I am at this point extremely amazed that my fish havent died yet due to these extremes in unbalanced chaos. I am going to setup either the other 55 gal or the smaller 29 gal temporally to perform what ever is needed but absoutley do not want to have to do this again. right now I am dealing with a serious back injury and dont know exactly how long it will last with me being up on my feet but something has to be done. the back injury is the reason why I have had to cut down on maintence lately. I can't just pick up a 5 gal bucket and walk off with it anymore, which for me being 245lbs is a really hard thing to comprehend, and when it goes, its gone for a few days so.


----------



## bettababy (Oct 12, 2006)

Hi crzy, and welcome to the board! We'll do whatever we can to help you and your fish.
To begin with, the "mud" you are seeing in your gravel is typical when running a UG system and not enough maintenance to it.
Do you have live plants in the tank?

The UG filter is more designed for plants than it is for fish. The way the UG works is that it pulls the solid waste down to the bottom, where it begins to collect under the plates. This is plant food as it breaks down, and is thus collected where most of the plants root systems will run to feed from it.

There are a few options for you, and disassembling your whole tank isn't really needed (or suggested). Do you own a Python No Spill Gravel Vac system? If not, I would highly suggest making the investment. It will save your back and eliminate the need for buckets. The Python hose hooks right up to your faucet, and with a push and twist, you can reverse the flow of water back into your tank. I wouldn't live without one... even if I didn't keep fish.

The best and safest thing you can do at this point is water changes with a lot of gravel vacs. With a python hose, this is easy and quick. Once you've gone through the gravel bed, push the gravel away from one of the lift tubes in the back corner of the UG and give things a few minutes to settle. Remove 1 lift tube and put the hose of the python into the hole where the lift tube was, and let it suck out some of the muck. You may even be able to get underneath a bit. (If the muck isn't too thick, you could also use a bucket and airline tubing to do this, which is small enough to thread under the plate). This might sound complicated and like a lot of work, but it really isn't, and it's nothing compared to completely breaking down a tank. Over a period of days/water changes, do this to both plates.
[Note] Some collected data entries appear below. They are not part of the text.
-- ==== Sys2Proof/Tests/Slice0.lean ====
section
/-! SUPPORT. Tests: expected results come from spec/95_test_vectors.md (the vector is named) or are worked
out by hand from the rule named. -/

namespace Sys2Proof.Tests

open Sys2Proof Sys2Proof.Machine

/-! ### Helpers -/

/-- The test instance of 95_test_vectors.md: IRQ_POOL = [1..16], tiles 16x24, grid 50x25, RAW, identity
DAC reads, no 320x240 signature, TRIGGER(1) = EDGE, VECTOR(n) = 0x07 + n; every draw is 0. -/
def testParams : Params where
  defaultIntervalUs := fun _ => ⟨1000, by decide⟩
  vgaUpdateIntervalUs := ⟨100, by decide⟩
  irqPoolRaw := List.finRange 16
  trigger := fun n => if n = 0 then .edge else .level
  vector := fun n => BitVec.ofNat 8 (8 + n.val)
  dacReadXform := id
  chain4Write := .raw
  xTileSize := ⟨16, by decide⟩
  yTileSize := ⟨24, by decide⟩
  gridCols := ⟨50, by decide⟩
  gridRows := ⟨25, by decide⟩
  sig320x240 := fun _ => false
  render := fun _ _ => []
  initVram := fun _ => 0
  drawByte := fun _ => 0
  updateCalls := fun _ => []
  deviceError := fun _ => false
  resetCalls := fun _ => []
  resetOk := fun _ => true

/-- Four modules: motherboard 0, pic 1, video 2, pit 3; the VGA's ports are bound. -/
def probe : State :=
  { State.powerOn with
    modules := [.mk .motherboard [] false false, .mk .pic [] false false,
      .mk .video [] false false, .mk .pit [] false false]
    bus := { portMap := vgaPorts.map fun p => (p.toNat, 2), timers := [], clock := 0 } }

/-- `probe` with another adapter. -/
def probeV (v : Vga) : State := probe.setVga v

/-- The adapter after reset. -/
def vga0 : Vga := vgaResetValue []

/-- An adapter in graphics mode with window A0000-AFFFF (Gc[6] = 0x05) and the given other registers. -/
def planar (gc : List Byte) (seq2 seq4 : Byte) (latch : Vector Byte 4) : Vga :=
  { vga0 with
    gc := Vector.ofFn fun i : Fin 9 => if i = 6 then 0x05 else gc.getD i 0
    seq := #v[0, 0, seq2, 0, seq4]
    latch := latch }

/-- `probe` with the given timers. -/
def probeT (ts : List Timer) : State := probe.setBus { probe.bus with timers := ts }

/-- `probe` with lines owned and raised as listed (`Line` value n is line n + 1). -/
def probeP (owned raised : List Line) : State :=
  probe.setPic
    { owner := Vector.ofFn fun n : Fin 16 => if owned.contains n then some (100 + n.val) else none
      raised := Vector.ofFn fun n : Fin 16 => raised.contains n }

/-- The next state of an outcome. -/
def nextOf (o : Host.Outcome State Fault Refusal) : Option State :=
  match o with
  | .next s => some s
  | .fault _ => none
  | .refused _ => none

/-- What a transaction returned. -/
def answered (o : Host.Outcome State Fault Refusal) : Option Result := (nextOf o).map State.result
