-- ==== Sys2Proof/Syntax.lean ====
section
/-! DEFINITION. The commands of the block: one constructor of `Instr` per row of spec/opcode_table.json, with the operands
that the row's happening brings from outside, and the operand types. What the spec computes is not an operand. -/

namespace Sys2Proof

/-- Assembly variant of the module (R3, R6). -/
inductive Variant where
  | s | m | n
  deriving DecidableEq, Repr

/-- Who makes a register access (R13, R16, R29, R425, R533): the host through a function's BAR0, the sideband of IOD0 or
IOD3, or a Flesha command authenticated for an owner. -/
inductive Requester where
  | host (fn : Nat)
  | sideband (iod : Nat)
  | flesha (owner : Nat)
  deriving DecidableEq, Repr

/-- Who issues an image command (R338): the bound function on a queue, or a Flesha COMMAND message (R474) that arrived on a
management port from an address and UDP port. -/
inductive Issuer where
  | host (fn sq : Nat)
  | flesha (port addr udp : Nat) (msg : List Byte)
  deriving DecidableEq, Repr

/-- Where a configuration command comes from (R416): a write of CFG_CMD, or a Flesha COMMAND message. -/
inductive CmdSrc where
  | reg (req : Requester)
  | flesha (port addr udp : Nat) (msg : List Byte)
  deriving DecidableEq, Repr

/-! ### The plaintext of a model image (R328). The spec gives the sections and what they hold, and not their bytes inside;
the plaintext is therefore held as this structure (log entry 6). -/

/-- A static outlier entry (R107, R330): position and element, with its group's E4M3 scale. -/
structure Outlier where
  row   : Nat
  col   : Nat
  e4m3  : Bool
  elem  : Nat
  scale : Nat
  deriving DecidableEq, Repr

/-- One weight matrix of a layer (R103, R106, R123, R147, R156). `codes` holds, per output column, one element code per
input; `scales` per output column one E4M3 code per 32-input block. -/
structure Matrix where
  k : Nat
  n : Nat
  fmt : Nat
  inFmt : Nat
  codes : List (List Nat)
  scales : List (List Nat)
  outliers : List Outlier
  termBound : Nat
  contributors : Nat
  splitFp32 : Bool
  supplied : List Nat
  outFmt : Nat
  bias : List Nat
  deriving DecidableEq, Repr

/-- One layer of an image (R184) with its type code and parameters. `fsPpm` is the outlier fraction in millionths
(0.25 % = 2,500); `tau` an E4M3 code; `accPlace` 0 CELL, 1 BASIN (R154). -/
structure Layer where
  typ : Nat
  width : Nat
  act : Nat
  heads : Nat
  kvHeads : Nat
  headDim : Nat
  qFmt : Nat
  outFmt : Nat
  topK : Nat
  sigmoid : Bool
  accPlace : Nat
  outputsPerTile : Nat
  regionAligned : Bool
  fsPpm : Nat
  tau : Nat
  ca : Nat
  matrices : List Matrix
  embed : List (List Nat)
  embedFmt : Nat
  embedScales : List (List Nat)
  deriving DecidableEq, Repr

/-- One Tarn that a placement level needs (R103, R104, R331): the partition-relative tile, the number by which the level's Tarn
sets name it on that tile, and the chunk it carries: layer, matrix, K-chunk, N-chunk, replica. -/
structure TarnPlace where
  tile : Nat
  idx : Nat
  layer : Nat
  matrix : Nat
  k : Nat
  n : Nat
  replica : Nat
  deriving DecidableEq, Repr

/-- A placement level (R331): Tarn-placed layers, the Tarns it needs, replicas. -/
structure Level where
  layers : List Nat
  tarns : List TarnPlace
  replicas : Nat
  deriving DecidableEq, Repr
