-- ==== Sys2Proof/Decode.lean ====
section
/-! DEFINITION. The words of the command table: spec/opcode_table.json gives no row any bits, so no word spells a command. -/

namespace Sys2Proof

/-- The command that a word spells by the table's bits: none, since no row has bits. -/
def decodeTableWord (_nbits _w : Nat) : Option Instr := none

end Sys2Proof
end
If you do this maintenance making sure to stop when you hit a 30% change of the water at a time, do this twice/wk... the tank will clear up safely for your fish, nitrates will go back down, and you won't have to risk injury to fix the problem.

To prevent this problem from happening again, you can simply disconnect the lift tubes and cap them off. Once you've removed most of the muck from underneath, so long as you gravel vac regularly and don't overfeed the fish, you shouldn't have any further issues with it. The plates won't hurt anything if they stay in there, so long as they're not hooked up and running. You should be able to find caps that fit over those holes if you check with your LFS, and they're cheap (here they run about 45 cents/each).

In the future, if not planting a tank with live plants, and heavily at that... I'd skip the UG filter and stick to the hang ons, internals, and canisters.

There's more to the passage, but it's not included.